Exercise directions: Exactly the lines from the start of the data below through the line containing "src uart fw" must be returned, and no others.

Recorded data:
-- ==== Sys2Proof/Laws/PerInstr.lean ====
section
/-! SUPPORT. What holds of each command as syntax, one lemma for each constructor. -/

namespace Sys2Proof.Laws.SourceGate

/-- A command that a descriptor carries is let in, or answered, as a request of that descriptor's own source. -/
def Statement (i : Instr) : Prop :=
  ∀ src : Src, i.source = some src → ∃ uart fw : Bool, Machine.gateOf i = Machine.Gate.host src uart fw

theorem registerWrite (offset : BitVec 21) (value : Word) : Statement (.registerWrite offset value) :=
  fun _ h => nomatch h

theorem reg64LowRead (offset : BitVec 21) : Statement (.reg64LowRead offset) :=
  fun _ h => nomatch h

theorem reg64LowWrite (offset : BitVec 21) (value : Word) : Statement (.reg64LowWrite offset value) :=
  fun _ h => nomatch h

theorem reg64HighWrite (offset : BitVec 21) (value : Word) : Statement (.reg64HighWrite offset value) :=
  fun _ h => nomatch h

theorem clearOnReadRead (bar : Bar) (offset : BitVec 21) : Statement (.clearOnReadRead bar offset) :=
  fun _ h => nomatch h

theorem powerOnReset (facts : StartFacts) : Statement (.powerOnReset facts) :=
  fun _ h => nomatch h

theorem resetRelease (facts : StartFacts) : Statement (.resetRelease facts) :=
  fun _ h => nomatch h

theorem pcieEarlyRequest (configuration : Bool) : Statement (.pcieEarlyRequest configuration) :=
  fun _ h => nomatch h

theorem rootPllLockLoss : Statement (.rootPllLockLoss) :=
  fun _ h => nomatch h

theorem dieLinkFail : Statement (.dieLinkFail) :=
  fun _ h => nomatch h

theorem sramEccError (double : Bool) (region : Fin 15) (op : Option Src) : Statement (.sramEccError double region op) :=
  fun _ h => nomatch h

theorem watchdogExpiry : Statement (.watchdogExpiry) :=
  fun _ h => nomatch h

theorem rtcRateCheck (ppb : Int) : Statement (.rtcRateCheck ppb) :=
  fun _ h => nomatch h

theorem resetPinAssert : Statement (.resetPinAssert) :=
  fun _ h => nomatch h

theorem resetPinRelease : Statement (.resetPinRelease) :=
  fun _ h => nomatch h

theorem resetPinStuck (facts : StartFacts) : Statement (.resetPinStuck facts) :=
  fun _ h => nomatch h

theorem resetPinArm : Statement (.resetPinArm) :=
  fun _ h => nomatch h

theorem resetPinIgnored : Statement (.resetPinIgnored) :=
  fun _ h => nomatch h

theorem hostReset (value : Word) : Statement (.hostReset value) :=
  fun _ h => nomatch h

theorem shReqWrite (request : Bool) : Statement (.shReqWrite request) :=
  fun _ h => nomatch h

theorem factoryClose (testsPassed : Bool) (cert : List Byte) : Statement (.factoryClose testsPassed cert) :=
  fun _ h => nomatch h

theorem lifecycle (src : Src) (target : Byte) : Statement (.lifecycle src target) :=
  fun _ h => ⟨_, _, congrArg (Machine.Gate.host · _ _) (Option.some.inj h)⟩

theorem allocationTick : Statement (.allocationTick) :=
  fun _ h => nomatch h

theorem grantSolveComplete (solveUs : Nat) (solverFault : Bool) : Statement (.grantSolveComplete solveUs solverFault) :=
  fun _ h => nomatch h

theorem alcRunWrite (run : Bool) : Statement (.alcRunWrite run) :=
  fun _ h => nomatch h

theorem alcHostTrip (withClear : Bool) : Statement (.alcHostTrip withClear) :=
  fun _ h => nomatch h

theorem alcTripClear : Statement (.alcTripClear) :=
  fun _ h => nomatch h

theorem tripClear (src : Src) : Statement (.tripClear src) :=
  fun _ h => ⟨_, _, congrArg (Machine.Gate.host · _ _) (Option.some.inj h)⟩

theorem gridPointRecount (g : Fin 2) : Statement (.gridPointRecount g) :=
  fun _ h => nomatch h

theorem legArm (leg : LegRef) (pins : BitVec 4) : Statement (.legArm leg pins) :=
  fun _ h => nomatch h

theorem legDisarm (leg : LegRef) : Statement (.legDisarm leg) :=
  fun _ h => nomatch h

theorem legForceWrite (leg : LegRef) (force : BitVec 2) : Statement (.legForceWrite leg force) :=
  fun _ h => nomatch h

theorem legCutoff (leg : LegRef) : Statement (.legCutoff leg) :=
  fun _ h => nomatch h

theorem fltInputAssert (k : Fin 4) : Statement (.fltInputAssert k) :=
  fun _ h => nomatch h

theorem slotSample (m : Fin 128) (pinA : Word) (pinB : Word) : Statement (.slotSample m pinA pinB) :=
  fun _ h => nomatch h

theorem slotExecutionComplete (m : Fin 128) : Statement (.slotExecutionComplete m) :=
  fun _ h => nomatch h

theorem slotDeadlineMiss (m : Fin 128) : Statement (.slotDeadlineMiss m) :=
  fun _ h => nomatch h

theorem slotOpen (m : Fin 128) : Statement (.slotOpen m) :=
  fun _ h => nomatch h

theorem slotClose (m : Fin 128) : Statement (.slotClose m) :=
  fun _ h => nomatch h

theorem slotFaultClear (m : Fin 128) : Statement (.slotFaultClear m) :=
  fun _ h => nomatch h

theorem cableObserverStep (pin0 : Word) (pin1 : Word) (pin2 : Word) (pin3 : Word) : Statement (.cableObserverStep pin0 pin1 pin2 pin3) :=
  fun _ h => nomatch h

theorem cableFlowTrip (n : Fin 16) : Statement (.cableFlowTrip n) :=
  fun _ h => nomatch h

theorem cableTripClear (n : Fin 16) : Statement (.cableTripClear n) :=
  fun _ h => nomatch h

theorem cableLimitPublish (n : Fin 16) : Statement (.cableLimitPublish n) :=
  fun _ h => nomatch h

theorem sensorSample (n : Fin 64) (ohm : Word) : Statement (.sensorSample n ohm) :=
  fun _ h => nomatch h

theorem bandFall (n : Fin 16) : Statement (.bandFall n) :=
  fun _ h => nomatch h

theorem dieTempSample (t0 : BitVec 16) (t1 : BitVec 16) (t2 : BitVec 16) : Statement (.dieTempSample t0 t1 t2) :=
  fun _ h => nomatch h

theorem dieOvertempRelease : Statement (.dieOvertempRelease) :=
  fun _ h => nomatch h

theorem cableEnable (n : Fin 16) : Statement (.cableEnable n) :=
  fun _ h => nomatch h

theorem identify (l : LongSrc) (outlet : Byte) (iId : Code) (stepTime : Code) : Statement (.identify l outlet iId stepTime) :=
  fun _ h => ⟨_, _, congrArg (Machine.Gate.host · _ _) (Option.some.inj h)⟩

theorem identifyPhaseEnd (n : Fin 16) : Statement (.identifyPhaseEnd n) :=
  fun _ h => nomatch h

theorem pisteEnable (p : Fin 8) : Statement (.pisteEnable p) :=
  fun _ h => nomatch h

theorem pisteDisable (p : Fin 8) : Statement (.pisteDisable p) :=
  fun _ h => nomatch h

theorem pisteRestart (p : Fin 8) : Statement (.pisteRestart p) :=
  fun _ h => nomatch h

theorem rxLock (rx : Receiver) : Statement (.rxLock rx) :=
  fun _ h => nomatch h

theorem rxLockLoss (p : Fin 8) : Statement (.rxLockLoss p) :=
  fun _ h => nomatch h

theorem rxInversionDetected (rx : Receiver) : Statement (.rxInversionDetected rx) :=
  fun _ h => nomatch h

theorem pisteTrainDone (p : Fin 8) (origin : Fin 8) (partnerOrigin : Option (Fin 8)) : Statement (.pisteTrainDone p origin partnerOrigin) :=
  fun _ h => nomatch h

theorem pisteTrainTimeout (p : Fin 8) (origin : Option (Fin 8)) : Statement (.pisteTrainTimeout p origin) :=
  fun _ h => nomatch h

theorem pisteAdaptDone (p : Fin 8) (eye : Nat) (amp : Nat) : Statement (.pisteAdaptDone p eye amp) :=
  fun _ h => nomatch h

theorem pisteVerifyDone (p : Fin 8) (clean : Bool) : Statement (.pisteVerifyDone p clean) :=
  fun _ h => nomatch h

theorem pisteRelockTimeout (p : Fin 8) : Statement (.pisteRelockTimeout p) :=
  fun _ h => nomatch h

theorem pisteFailedRetry (p : Fin 8) : Statement (.pisteFailedRetry p) :=
  fun _ h => nomatch h

theorem ctleSweepStep (p : Fin 8) (eye : Nat) (amp : Nat) : Statement (.ctleSweepStep p eye amp) :=
  fun _ h => nomatch h

theorem eqTrial (p : Fin 8) (eyeUp : Nat) (ampUp : Nat) (eyeDn : Nat) (ampDn : Nat) : Statement (.eqTrial p eyeUp ampUp eyeDn ampDn) :=
  fun _ h => nomatch h

theorem dfeLmsStep (p : Fin 8) (err : Bool) (past : BitVec 5) : Statement (.dfeLmsStep p err past) :=
  fun _ h => nomatch h

theorem fomUpdate (p : Fin 8) (eye : Nat) (amp : Nat) (invalid : Nat) (prbs : List Nat) (signal : Bool) : Statement (.fomUpdate p eye amp invalid prbs signal) :=
  fun _ h => nomatch h

theorem echoComplete (p : Fin 8) (window : EchoEnd) : Statement (.echoComplete p window) :=
  fun _ h => nomatch h

theorem censusMark (seen : List StreamSeen) (unclaimed : List Nat) : Statement (.censusMark seen unclaimed) :=
  fun _ h => nomatch h

theorem markReturn (p : Fin 8) (n : Fin 17) (latency : Nat) : Statement (.markReturn p n latency) :=
  fun _ h => nomatch h

theorem censusReplyReceived (f : RxFrame) : Statement (.censusReplyReceived f) :=
  fun _ h => nomatch h

theorem pstAdmitAccept (entry : Fin 128) : Statement (.pstAdmitAccept entry) :=
  fun _ h => nomatch h

theorem pstAdmitForget (entry : Fin 128) : Statement (.pstAdmitForget entry) :=
  fun _ h => nomatch h

theorem teleFrameReceived (f : RxFrame) : Statement (.teleFrameReceived f) :=
  fun _ h => nomatch h

theorem measFrameReceived (f : RxFrame) : Statement (.measFrameReceived f) :=
  fun _ h => nomatch h

theorem tunFrameReceived (f : RxFrame) : Statement (.tunFrameReceived f) :=
  fun _ h => nomatch h

theorem nodeCtrl (src : Src) (x : NodeCtrlReq) : Statement (.nodeCtrl src x) :=
  fun _ h => ⟨_, _, congrArg (Machine.Gate.host · _ _) (Option.some.inj h)⟩

theorem ctrlResponseReceived (f : RxFrame) : Statement (.ctrlResponseReceived f) :=
  fun _ h => nomatch h

theorem ctrlRetry : Statement (.ctrlRetry) :=
  fun _ h => nomatch h

theorem ctrlTimeout : Statement (.ctrlTimeout) :=
  fun _ h => nomatch h

theorem nodeMarkForward (i : Fin 128) (odd : Bool) (mark : Mark) (arrival : Int) (departure : Int) : Statement (.nodeMarkForward i odd mark arrival departure) :=
  fun _ h => nomatch h

theorem nodeRunOwn (i : Fin 128) (odd : Bool) (arrival : Int) (orphan : Bool) (before : BitVec 58) (line : List Block) (x : NodeIn) : Statement (.nodeRunOwn i odd arrival orphan before line x) :=
  fun _ h => nomatch h

theorem nodeSyncApply (i : Fin 128) (odd : Bool) : Statement (.nodeSyncApply i odd) :=
  fun _ h => nomatch h

theorem nodeTimeStale (i : Fin 128) : Statement (.nodeTimeStale i) :=
  fun _ h => nomatch h

theorem nodeLegBoundary (i : Fin 128) (j : Fin 6) : Statement (.nodeLegBoundary i j) :=
  fun _ h => nomatch h

theorem nodeFaultInput (i : Fin 128) (k : Fin 6) (active : Bool) : Statement (.nodeFaultInput i k active) :=
  fun _ h => nomatch h

theorem nodeRxAlignLoss (i : Fin 128) (odd : Bool) (signal : Bool) : Statement (.nodeRxAlignLoss i odd signal) :=
  fun _ h => nomatch h

theorem nodeNoRunTimeout (i : Fin 128) : Statement (.nodeNoRunTimeout i) :=
  fun _ h => nomatch h

theorem superframeStart : Statement (.superframeStart) :=
  fun _ h => nomatch h

theorem slnPollSend (respMax : Fin 65) : Statement (.slnPollSend respMax) :=
  fun _ h => nomatch h

theorem slnReplyReceived (i : Fin 250) (x : SlnReply) : Statement (.slnReplyReceived i x) :=
  fun _ h => nomatch h

theorem slnReplyTimeout (i : Fin 250) : Statement (.slnReplyTimeout i) :=
  fun _ h => nomatch h

theorem slnRelayForward (i : Fin 250) (f : SlnFrame) : Statement (.slnRelayForward i f) :=
  fun _ h => nomatch h

theorem slnJoinReq (r : SlnJoin) : Statement (.slnJoinReq r) :=
  fun _ h => nomatch h

theorem slnAdmitAccept (i : Fin 250) : Statement (.slnAdmitAccept i) :=
  fun _ h => nomatch h

theorem slnAdmitForget (i : Fin 250) : Statement (.slnAdmitForget i) :=
  fun _ h => nomatch h

theorem slnRouteRecompute : Statement (.slnRouteRecompute) :=
  fun _ h => nomatch h

theorem slnTmapExpiry (i : Fin 250) (down : Bool) : Statement (.slnTmapExpiry i down) :=
  fun _ h => nomatch h

theorem slnNoiseImpulse : Statement (.slnNoiseImpulse) :=
  fun _ h => nomatch h

theorem slnNoiseHoldEnd : Statement (.slnNoiseHoldEnd) :=
  fun _ h => nomatch h

theorem slnWakeFrame (id : Id64) (slept : Nat) (facts : StartFacts) : Statement (.slnWakeFrame id slept facts) :=
  fun _ h => nomatch h

theorem slnSend (src : Src) (entry : Byte) (data : List Byte) : Statement (.slnSend src entry data) :=
  fun _ h => ⟨_, _, congrArg (Machine.Gate.host · _ _) (Option.some.inj h)⟩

Result for this exercise:
-- ==== Sys2Proof/Laws/PerInstr.lean ====
section
/-! SUPPORT. What holds of each command as syntax, one lemma for each constructor. -/

namespace Sys2Proof.Laws.SourceGate

/-- A command that a descriptor carries is let in, or answered, as a request of that descriptor's own source. -/
def Statement (i : Instr) : Prop :=
  ∀ src : Src, i.source = some src → ∃ uart fw : Bool, Machine.gateOf i = Machine.Gate.host src uart fw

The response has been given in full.